When their story finally became public, the Albanian rescuers were genuinely surprised by the publicity and the honors bestowed upon them. Indeed, these honorable people considered their heroic acts of loving-kindness (Chesed – in Hebrew) as simply doing their duty, as they believed that given the circumstances, anyone in their place would have done the same.
I would also like to emphasize that there is a long-standing tradition of interreligious harmony in Albania. (This harmony is perfectly illustrated today by the presence of Albanian religious leaders of Muslim, Catholic and Orthodox faith). In this context, it’s notable that throughout our long history, there has never been any trace of anti-Semitism. Regardless of which religion they belonged to, Albanian Muslims and Christians alike, considered helping Jews as a matter of national pride.
Listen to what the Jewish American Ambassador to Albania, Herman Bernstein, wrote in 1934: “There is no trace of any discrimination against Jews in Albania. Albania happens to be one of the rare lands in Europe today where religious prejudice and hate do not exist, even though Albanians themselves are divided into three faiths.”
It is a powerful and enlightened message that Albanians have sent to the world through this story of hospitality, sacrifice and religious harmony. A message that is very much needed in today’s world.

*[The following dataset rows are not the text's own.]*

/-! ## modHead -/

@[simp] theorem State.modHead_regs (a : Fin 4) (g : HeadAx → HeadAx) : (s.modHead a g).regs = s.regs := rfl
@[simp] theorem State.modHead_step (a : Fin 4) (g : HeadAx → HeadAx) : (s.modHead a g).step = s.step := rfl
@[simp] theorem State.modHead_armed (a : Fin 4) (g : HeadAx → HeadAx) : (s.modHead a g).armed = s.armed := rfl
@[simp] theorem State.modHead_pwm (a : Fin 4) (g : HeadAx → HeadAx) : (s.modHead a g).pwm = s.pwm := rfl
@[simp] theorem State.modHead_sense (a : Fin 4) (g : HeadAx → HeadAx) : (s.modHead a g).sense = s.sense := rfl
@[simp] theorem State.modHead_head (a : Fin 4) (g : HeadAx → HeadAx) : (s.modHead a g).head = s.head.set a (g (s.head.get a)) := rfl
@[simp] theorem State.modHead_loop (a : Fin 4) (g : HeadAx → HeadAx) : (s.modHead a g).loop = s.loop := rfl
@[simp] theorem State.modHead_obs (a : Fin 4) (g : HeadAx → HeadAx) : (s.modHead a g).obs = s.obs := rfl
@[simp] theorem State.modHead_routes (a : Fin 4) (g : HeadAx → HeadAx) : (s.modHead a g).routes = s.routes := rfl
@[simp] theorem State.modHead_tasks (a : Fin 4) (g : HeadAx → HeadAx) : (s.modHead a g).tasks = s.tasks := rfl
@[simp] theorem State.modHead_que (a : Fin 4) (g : HeadAx → HeadAx) : (s.modHead a g).que = s.que := rfl
@[simp] theorem State.modHead_ports (a : Fin 4) (g : HeadAx → HeadAx) : (s.modHead a g).ports = s.ports := rfl
@[simp] theorem State.modHead_saf (a : Fin 4) (g : HeadAx → HeadAx) : (s.modHead a g).saf = s.saf := rfl
@[simp] theorem State.modHead_scw (a : Fin 4) (g : HeadAx → HeadAx) : (s.modHead a g).scw = s.scw := rfl
@[simp] theorem State.modHead_fuses (a : Fin 4) (g : HeadAx → HeadAx) : (s.modHead a g).fuses = s.fuses := rfl
@[simp] theorem State.modHead_pow (a : Fin 4) (g : HeadAx → HeadAx) : (s.modHead a g).pow = s.pow := rfl
@[simp] theorem State.modHead_trn (a : Fin 4) (g : HeadAx → HeadAx) : (s.modHead a g).trn = s.trn := rfl
@[simp] theorem State.modHead_field (a : Fin 4) (g : HeadAx → HeadAx) : (s.modHead a g).field = s.field := rfl
@[simp] theorem State.modHead_ldr (a : Fin 4) (g : HeadAx → HeadAx) : (s.modHead a g).ldr = s.ldr := rfl
@[simp] theorem State.modHead_hrw (a : Fin 4) (g : HeadAx → HeadAx) : (s.modHead a g).hrw = s.hrw := rfl
@[simp] theorem State.modHead_rot (a : Fin 4) (g : HeadAx → HeadAx) : (s.modHead a g).rot = s.rot := rfl
@[simp] theorem State.modHead_det (a : Fin 4) (g : HeadAx → HeadAx) : (s.modHead a g).det = s.det := rfl
@[simp] theorem State.modHead_aux (a : Fin 4) (g : HeadAx → HeadAx) : (s.modHead a g).aux = s.aux := rfl
@[simp] theorem State.modHead_link (a : Fin 4) (g : HeadAx → HeadAx) : (s.modHead a g).link = s.link := rfl
@[simp] theorem State.modHead_gran (a : Fin 4) (g : HeadAx → HeadAx) : (s.modHead a g).gran = s.gran := rfl
@[simp] theorem State.modHead_plots (a : Fin 4) (g : HeadAx → HeadAx) : (s.modHead a g).plots = s.plots := rfl
@[simp] theorem State.modHead_silo (a : Fin 4) (g : HeadAx → HeadAx) : (s.modHead a g).silo = s.silo := rfl
@[simp] theorem State.modHead_freeIdx (a : Fin 4) (g : HeadAx → HeadAx) : (s.modHead a g).freeIdx = s.freeIdx := rfl
@[simp] theorem State.modHead_pending (a : Fin 4) (g : HeadAx → HeadAx) : (s.modHead a g).pending = s.pending := rfl
@[simp] theorem State.modHead_reg (a : Fin 4) (g : HeadAx → HeadAx) (j : Nat) : (s.modHead a g).reg j = s.reg j := rfl
@[simp] theorem State.modHead_fld (a : Fin 4) (g : HeadAx → HeadAx) (f : Fld) : (s.modHead a g).fld f = s.fld f := rfl
@[simp] theorem State.modHead_flag (a : Fin 4) (g : HeadAx → HeadAx) (f : Fld) : (s.modHead a g).flag f = s.flag f := rfl
@[simp] theorem State.modHead_bit (a : Fin 4) (g : HeadAx → HeadAx) (f : Fld) (i : Nat) : (s.modHead a g).bit f i = s.bit f i := rfl

/-! ## modLoop -/

@[simp] theorem State.modLoop_regs (a : Fin 4) (g : LoopAx → LoopAx) : (s.modLoop a g).regs = s.regs := rfl
@[simp] theorem State.modLoop_step (a : Fin 4) (g : LoopAx → LoopAx) : (s.modLoop a g).step = s.step := rfl
@[simp] theorem State.modLoop_armed (a : Fin 4) (g : LoopAx → LoopAx) : (s.modLoop a g).armed = s.armed := rfl
@[simp] theorem State.modLoop_pwm (a : Fin 4) (g : LoopAx → LoopAx) : (s.modLoop a g).pwm = s.pwm := rfl
@[simp] theorem State.modLoop_sense (a : Fin 4) (g : LoopAx → LoopAx) : (s.modLoop a g).sense = s.sense := rfl
@[simp] theorem State.modLoop_head (a : Fin 4) (g : LoopAx → LoopAx) : (s.modLoop a g).head = s.head := rfl
@[simp] theorem State.modLoop_loop (a : Fin 4) (g : LoopAx → LoopAx) : (s.modLoop a g).loop = s.loop.set a (g (s.loop.get a)) := rfl
@[simp] theorem State.modLoop_obs (a : Fin 4) (g : LoopAx → LoopAx) : (s.modLoop a g).obs = s.obs := rfl
@[simp] theorem State.modLoop_routes (a : Fin 4) (g : LoopAx → LoopAx) : (s.modLoop a g).routes = s.routes := rfl
@[simp] theorem State.modLoop_tasks (a : Fin 4) (g : LoopAx → LoopAx) : (s.modLoop a g).tasks = s.tasks := rfl
@[simp] theorem State.modLoop_que (a : Fin 4) (g : LoopAx → LoopAx) : (s.modLoop a g).que = s.que := rfl
@[simp] theorem State.modLoop_ports (a : Fin 4) (g : LoopAx → LoopAx) : (s.modLoop a g).ports = s.ports := rfl
@[simp] theorem State.modLoop_saf (a : Fin 4) (g : LoopAx → LoopAx) : (s.modLoop a g).saf = s.saf := rfl
@[simp] theorem State.modLoop_scw (a : Fin 4) (g : LoopAx → LoopAx) : (s.modLoop a g).scw = s.scw := rfl
@[simp] theorem State.modLoop_fuses (a : Fin 4) (g : LoopAx → LoopAx) : (s.modLoop a g).fuses = s.fuses := rfl
@[simp] theorem State.modLoop_pow (a : Fin 4) (g : LoopAx → LoopAx) : (s.modLoop a g).pow = s.pow := rfl
@[simp] theorem State.modLoop_trn (a : Fin 4) (g : LoopAx → LoopAx) : (s.modLoop a g).trn = s.trn := rfl
@[simp] theorem State.modLoop_field (a : Fin 4) (g : LoopAx → LoopAx) : (s.modLoop a g).field = s.field := rfl
@[simp] theorem State.modLoop_ldr (a : Fin 4) (g : LoopAx → LoopAx) : (s.modLoop a g).ldr = s.ldr := rfl
@[simp] theorem State.modLoop_hrw (a : Fin 4) (g : LoopAx → LoopAx) : (s.modLoop a g).hrw = s.hrw := rfl
@[simp] theorem State.modLoop_rot (a : Fin 4) (g : LoopAx → LoopAx) : (s.modLoop a g).rot = s.rot := rfl
@[simp] theorem State.modLoop_det (a : Fin 4) (g : LoopAx → LoopAx) : (s.modLoop a g).det = s.det := rfl
@[simp] theorem State.modLoop_aux (a : Fin 4) (g : LoopAx → LoopAx) : (s.modLoop a g).aux = s.aux := rfl
@[simp] theorem State.modLoop_link (a : Fin 4) (g : LoopAx → LoopAx) : (s.modLoop a g).link = s.link := rfl
@[simp] theorem State.modLoop_gran (a : Fin 4) (g : LoopAx → LoopAx) : (s.modLoop a g).gran = s.gran := rfl
@[simp] theorem State.modLoop_plots (a : Fin 4) (g : LoopAx → LoopAx) : (s.modLoop a g).plots = s.plots := rfl
@[simp] theorem State.modLoop_silo (a : Fin 4) (g : LoopAx → LoopAx) : (s.modLoop a g).silo = s.silo := rfl
@[simp] theorem State.modLoop_freeIdx (a : Fin 4) (g : LoopAx → LoopAx) : (s.modLoop a g).freeIdx = s.freeIdx := rfl
@[simp] theorem State.modLoop_pending (a : Fin 4) (g : LoopAx → LoopAx) : (s.modLoop a g).pending = s.pending := rfl
@[simp] theorem State.modLoop_reg (a : Fin 4) (g : LoopAx → LoopAx) (j : Nat) : (s.modLoop a g).reg j = s.reg j := rfl
@[simp] theorem State.modLoop_fld (a : Fin 4) (g : LoopAx → LoopAx) (f : Fld) : (s.modLoop a g).fld f = s.fld f := rfl
@[simp] theorem State.modLoop_flag (a : Fin 4) (g : LoopAx → LoopAx) (f : Fld) : (s.modLoop a g).flag f = s.flag f := rfl
@[simp] theorem State.modLoop_bit (a : Fin 4) (g : LoopAx → LoopAx) (f : Fld) (i : Nat) : (s.modLoop a g).bit f i = s.bit f i := rfl

/-! ## modObs -/

@[simp] theorem State.modObs_regs (a : Fin 4) (g : ObsAx → ObsAx) : (s.modObs a g).regs = s.regs := rfl
@[simp] theorem State.modObs_step (a : Fin 4) (g : ObsAx → ObsAx) : (s.modObs a g).step = s.step := rfl
@[simp] theorem State.modObs_armed (a : Fin 4) (g : ObsAx → ObsAx) : (s.modObs a g).armed = s.armed := rfl
@[simp] theorem State.modObs_pwm (a : Fin 4) (g : ObsAx → ObsAx) : (s.modObs a g).pwm = s.pwm := rfl
@[simp] theorem State.modObs_sense (a : Fin 4) (g : ObsAx → ObsAx) : (s.modObs a g).sense = s.sense := rfl
@[simp] theorem State.modObs_head (a : Fin 4) (g : ObsAx → ObsAx) : (s.modObs a g).head = s.head := rfl
@[simp] theorem State.modObs_loop (a : Fin 4) (g : ObsAx → ObsAx) : (s.modObs a g).loop = s.loop := rfl
@[simp] theorem State.modObs_obs (a : Fin 4) (g : ObsAx → ObsAx) : (s.modObs a g).obs = s.obs.set a (g (s.obs.get a)) := rfl
@[simp] theorem State.modObs_routes (a : Fin 4) (g : ObsAx → ObsAx) : (s.modObs a g).routes = s.routes := rfl
@[simp] theorem State.modObs_tasks (a : Fin 4) (g : ObsAx → ObsAx) : (s.modObs a g).tasks = s.tasks := rfl
@[simp] theorem State.modObs_que (a : Fin 4) (g : ObsAx → ObsAx) : (s.modObs a g).que = s.que := rfl
@[simp] theorem State.modObs_ports (a : Fin 4) (g : ObsAx → ObsAx) : (s.modObs a g).ports = s.ports := rfl
@[simp] theorem State.modObs_saf (a : Fin 4) (g : ObsAx → ObsAx) : (s.modObs a g).saf = s.saf := rfl
@[simp] theorem State.modObs_scw (a : Fin 4) (g : ObsAx → ObsAx) : (s.modObs a g).scw = s.scw := rfl
@[simp] theorem State.modObs_fuses (a : Fin 4) (g : ObsAx → ObsAx) : (s.modObs a g).fuses = s.fuses := rfl
@[simp] theorem State.modObs_pow (a : Fin 4) (g : ObsAx → ObsAx) : (s.modObs a g).pow = s.pow := rfl
@[simp] theorem State.modObs_trn (a : Fin 4) (g : ObsAx → ObsAx) : (s.modObs a g).trn = s.trn := rfl
@[simp] theorem State.modObs_field (a : Fin 4) (g : ObsAx → ObsAx) : (s.modObs a g).field = s.field := rfl
@[simp] theorem State.modObs_ldr (a : Fin 4) (g : ObsAx → ObsAx) : (s.modObs a g).ldr = s.ldr := rfl
@[simp] theorem State.modObs_hrw (a : Fin 4) (g : ObsAx → ObsAx) : (s.modObs a g).hrw = s.hrw := rfl
@[simp] theorem State.modObs_rot (a : Fin 4) (g : ObsAx → ObsAx) : (s.modObs a g).rot = s.rot := rfl
@[simp] theorem State.modObs_det (a : Fin 4) (g : ObsAx → ObsAx) : (s.modObs a g).det = s.det := rfl
@[simp] theorem State.modObs_aux (a : Fin 4) (g : ObsAx → ObsAx) : (s.modObs a g).aux = s.aux := rfl
@[simp] theorem State.modObs_link (a : Fin 4) (g : ObsAx → ObsAx) : (s.modObs a g).link = s.link := rfl
@[simp] theorem State.modObs_gran (a : Fin 4) (g : ObsAx → ObsAx) : (s.modObs a g).gran = s.gran := rfl
@[simp] theorem State.modObs_plots (a : Fin 4) (g : ObsAx → ObsAx) : (s.modObs a g).plots = s.plots := rfl
@[simp] theorem State.modObs_silo (a : Fin 4) (g : ObsAx → ObsAx) : (s.modObs a g).silo = s.silo := rfl
@[simp] theorem State.modObs_freeIdx (a : Fin 4) (g : ObsAx → ObsAx) : (s.modObs a g).freeIdx = s.freeIdx := rfl
@[simp] theorem State.modObs_pending (a : Fin 4) (g : ObsAx → ObsAx) : (s.modObs a g).pending = s.pending := rfl
@[simp] theorem State.modObs_reg (a : Fin 4) (g : ObsAx → ObsAx) (j : Nat) : (s.modObs a g).reg j = s.reg j := rfl
@[simp] theorem State.modObs_fld (a : Fin 4) (g : ObsAx → ObsAx) (f : Fld) : (s.modObs a g).fld f = s.fld f := rfl
@[simp] theorem State.modObs_flag (a : Fin 4) (g : ObsAx → ObsAx) (f : Fld) : (s.modObs a g).flag f = s.flag f := rfl
@[simp] theorem State.modObs_bit (a : Fin 4) (g : ObsAx → ObsAx) (f : Fld) (i : Nat) : (s.modObs a g).bit f i = s.bit f i := rfl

I feel proud today to honor the legacy of the Albanian people and to be part of a nation, which stood on the right side of history, at the right time, and made the right decision.
Dear participants, let us never forget the irreversible consequences of hate, discrimination and indifference.
But it is not enough to remember the horrors of the past. Future generations must be taught to always take sides and stand against hate and racism. It is our common duty to strengthen our resolve in fighting the scourge of anti-Semitism, as well as any manifestation of hate, and promote the peaceful coexistence between different cultures, religions and peoples.
In concluding, let us renew our pledge to keep the memory alive and to never forget the moral imperative of Besa: cultivate tolerance, compassion and respect towards our fellow human beings, regardless of their origin or faith. For this, indeed, is the enduring lesson learned from the Albanian rescue of the Jews during the Holocaust.